Пока все складывалось, как было задумано. Ремонт кяризов закончили вовремя, теперь в поселке было вдоволь воды. Всем Дауганом и, по крайней мере, половиной бригад дорожников, с участием пограничников, проложили тропу на Асульму. Казалось, не было причин для плохого настроения, но Яков становился все замкнутее и угрюмее. Тоска по Светлане днем и ночью точила его. Так пролетели весенние месяцы. Наступили горячие дни уборки урожая.

Поднявшись до рассвета, Яков, хотя это и не входило в его прямые обязанности, решил проверить выход бригад в поле. На уборке урожая колхозники работали дружно, не считаясь со временем. К концу года каждому хотелось иметь побольше трудодней. Но не обходилось и без того, что кое-кто запаздывал с выходом в поле. Кайманов считал таких чуть ли не злейшими своими врагами.

Вот и сейчас, подходя к бывшему караван-сараю, где теперь размещалась конюшня и находился колхозный инвентарь, он увидел Аббаса-Кули, только что запрягавшего в трешпанку небольшого меринка, прозванного в колхозе Штымпом, то есть Малышом.

— Слушай, Аббас-Кули, у тебя совесть есть или нет?

— Что ты, Ёшка? Почему такой вопрос задаешь? — удивился Аббас-Кули.

— Все уже работают. Ты один лодырничаешь.

— Всего на пять минут опоздал...

— Раз вовремя не пришел, заворачивай оглобли. Давай, дорогой, отдыхай. Сам на колхозном собрании руку поднимал за то, чтобы опаздывающих не допускать до работы.

— Ай, Ёшка! Кто снопы будет возить, если я не поеду.

— Найдутся возчики.

— Яш-улы, разреши мне ехать, — стал просить Аббас-Кули. — Хорошо буду работать. Сам скажешь: «Ай, как хорошо работает Аббас-Кули!»

— Не могу, дорогой. Тебе разрешу, другому, третьему, что получится? Кто как захочет, так и будет работать, а хлеб пропадет, неубранным останется...

— Ты думаешь, Ёшка, я закон не знаю? — со злостью сказал Аббас-Кули. — Думаешь, я дурак? Что ты — председатель колхоза Балакеши, чтобы меня на работу не пускать? Мало тебе, что овечек, как хотел, покупал, теперь еще колхозниками командуешь!..

Такого отпора Яков не ожидал. Но отступать было поздно.

— Давай вожжи, — приказал он. — На общем собрании разберемся, кто лучше законы знает.

Бормоча ругательства, Аббас-Кули повернулся и быстро зашагал к своему дому.

Яков проводил его тяжелым взглядом. Каждый раз, когда происходили подобные стычки, он словно спорил со Светланой, будто назло ей становился жестким и неумолимым. Считал, что поступает правильно. Пусть в чем-то превышает свои права, подменяет председателя колхоза, но без дисциплины ни одну работу не наладишь. А уборка — дело серьезное: день год кормит. Урожай хороший, убрать его надо без потерь, тогда можно и закрома наполнить, и колхозникам на трудодни выдать, и кое-что продать. Яков считал, что не кто иной, как он, председатель поселкового Совета, несет главную ответственность за своевременную уборку хлебов.
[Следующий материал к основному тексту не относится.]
-- ==== Sys2Proof/Laws/Chain.lean ====
section
/-! SUPPORT. The chained pass: how its input is cut into blocks, the lengths of what it answers, and a pass
over two strings in a row. -/

namespace Sys2Proof.Machine

/-! ### Blocks -/

@[simp] theorem blocksOf_length (bl : Nat) (src : List Byte) :
    (blocksOf bl src).length = src.length / bl := by
  simp [blocksOf]

theorem blocksOf_getElem (bl : Nat) (src : List Byte) (j : Nat) (h : j < (blocksOf bl src).length) :
    (blocksOf bl src)[j] = (src.drop (j * bl)).take bl := by
  simp [blocksOf]

theorem length_of_mem_blocksOf {bl : Nat} {src b : List Byte} (h : b ∈ blocksOf bl src) :
    b.length = bl := by
  simp only [blocksOf, List.mem_map, List.mem_range] at h
  obtain ⟨k, hk, rfl⟩ := h
  have h1 : (k + 1) * bl ≤ src.length / bl * bl := Nat.mul_le_mul_right _ hk
  have h2 : src.length / bl * bl ≤ src.length := Nat.div_mul_le_self _ _
  have h3 : (k + 1) * bl = k * bl + bl := by ring
  simp only [List.length_take, List.length_drop]
  omega

/-- The blocks of two strings in a row, the first a whole number of blocks. -/
theorem blocksOf_append (bl : Nat) (a b : List Byte) (hbl : 0 < bl) (h : a.length % bl = 0) :
    blocksOf bl (a ++ b) = blocksOf bl a ++ blocksOf bl b := by
  obtain ⟨n, hn⟩ := Nat.dvd_of_mod_eq_zero h
  have hdiv : (a ++ b).length / bl = n + b.length / bl := by
    rw [List.length_append, hn, Nat.mul_add_div hbl]
  have hdiva : a.length / bl = n := by rw [hn, Nat.mul_div_cancel_left _ hbl]
  unfold blocksOf
  rw [hdiv, hdiva, List.range_add, List.map_append, List.map_map]
  congr 1
  · apply List.map_congr_left
    intro k hk
    have hk' : k < n := List.mem_range.1 hk
    have h1 : (k + 1) * bl ≤ n * bl := Nat.mul_le_mul_right _ hk'
    have h2 : (k + 1) * bl = k * bl + bl := by ring
    have h3 : n * bl = a.length := by rw [hn]; ring
    rw [List.drop_append_of_le_length (by omega), List.take_append_of_le_length]
    simp only [List.length_drop]
    omega
  · apply List.map_congr_left
    intro k _
    simp only [Function.comp]
    have h3 : (n + k) * bl = a.length + k * bl := by rw [hn]; ring
    rw [h3, ← List.drop_drop, List.drop_left]

/-! ### Steps and passes -/

theorem chainStep_lengths {d : Dir} {e : List Byte → List Byte} {bl : Nat} {p x : List Byte}
    (he : ∀ b : List Byte, b.length = bl → (e b).length = bl) (hp : p.length = bl) (hx : x.length = bl) :
    (chainStep d e p x).1.length = bl ∧ (chainStep d e p x).2.length = bl := by
  cases d
  · simp [chainStep, he p hp, hx, hp]
  · simp [chainStep, he (xorBytes p x) (by simp [hp, hx])]

theorem passBlocks_lengths {d : Dir} {e : List Byte → List Byte} {bl : Nat}
    (he : ∀ b : List Byte, b.length = bl → (e b).length = bl) (ps : List (List Byte)) (x : List Byte)
    (hps : ∀ p ∈ ps, p.length = bl) (hx : x.length = bl) :
    (passBlocks d e ps x).1.length = ps.length * bl ∧ (passBlocks d e ps x).2.length = bl := by
  induction ps generalizing x with
  | nil => simp [passBlocks, hx]
  | cons p ps ih =>
    have hs := chainStep_lengths (d := d) he (hps p (by simp)) hx
    have hr := ih (chainStep d e p x).2 (fun q hq => hps q (List.mem_cons_of_mem _ hq)) hs.2
    simp only [passBlocks, List.length_append, List.length_cons, hs.1, hr.1, hr.2, and_true]
    ring

theorem passBlocks_append (d : Dir) (e : List Byte → List Byte) (ps qs : List (List Byte)) (x : List Byte) :
    passBlocks d e (ps ++ qs) x =
      ((passBlocks d e ps x).1 ++ (passBlocks d e qs (passBlocks d e ps x).2).1,
        (passBlocks d e qs (passBlocks d e ps x).2).2) := by
  induction ps generalizing x with
  | nil => simp [passBlocks]
  | cons p ps ih => simp [passBlocks, ih, List.append_assoc]

/-- The output of a pass is as long as its input; the final running IV is a block (R223). -/
theorem pass_lengths {d : Dir} {e : List Byte → List Byte} {bl : Nat} {src x0 : List Byte}
    (he : ∀ b : List Byte, b.length = bl → (e b).length = bl) (hx : x0.length = bl)
    (h : src.length % bl = 0) :
    (pass d e bl src x0).1.length = src.length ∧ (pass d e bl src x0).2.length = bl := by
  have := passBlocks_lengths (d := d) he (blocksOf bl src) x0 (fun _ hp => length_of_mem_blocksOf hp) hx
  refine ⟨?_, this.2⟩
  rw [pass, this.1, blocksOf_length]
  exact Nat.div_mul_cancel (Nat.dvd_of_mod_eq_zero h)

/-- A pass over two strings in a row carries the running IV from one to the other. -/
theorem pass_append (d : Dir) (e : List Byte → List Byte) (bl : Nat) (a b x0 : List Byte) (hbl : 0 < bl)
    (h : a.length % bl = 0) :
    pass d e bl (a ++ b) x0 =
      ((pass d e bl a x0).1 ++ (pass d e bl b (pass d e bl a x0).2).1,
        (pass d e bl b (pass d e bl a x0).2).2) := by
  rw [pass, blocksOf_append bl a b hbl h, passBlocks_append]
  rfl

@[simp] theorem pass_nil (d : Dir) (e : List Byte → List Byte) (bl : Nat) (x0 : List Byte) :
    pass d e bl [] x0 = ([], x0) := by
  simp [pass, blocksOf, passBlocks]

/-! ### The starting IV -/

theorem startIv_length (s : State) (x : IvSource) (bl : Nat) (h : bl ≤ 16) :
    (s.startIv x bl).length = bl := by
  simp [State.startIv]; omega

end Sys2Proof.Machine
end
Сена колхоз заготовил тоже намного больше, чем в прошлом году. Половину его продал заготовителю конторы «Гужтранспорт» Флегонту Мордовцев у прямо в стогах: приезжай и вывози на своих подводах.

На отобранной у Аббаса-Кули трешпанке Кайманов решил съездить в поле. Направил коня низиной вдоль нового, только что наполнившегося водой из арыков пруда, к посеянному полосой по обе стороны дороги и вымахавшему выше человеческого роста подсолнечнику.

Когда подъехал к пажити, увидел отдыхавших в тени одинокой арчи колхозников, а с ними — Барата, рассказывавшего, как видно, что-то смешное.

«Ай, Барат, Барат! — с укоризной подумал Яков. — Раньше скромным был. Теперь, как стал бригадиром, не может обходиться без внимания к себе. Ладно, что в портупее и с сумкой военной не расстается, каждый час перекуры устраивает, лясы точит».

Подойдя к отдыхавшим, он осуждающе посмотрел на своего друга. Особенно раздражал Якова нацепленный поверх вылинявшей, мокрой от пота рубахи Барата командирский ремень и наискось перечеркнувшая его мощный торс портупея.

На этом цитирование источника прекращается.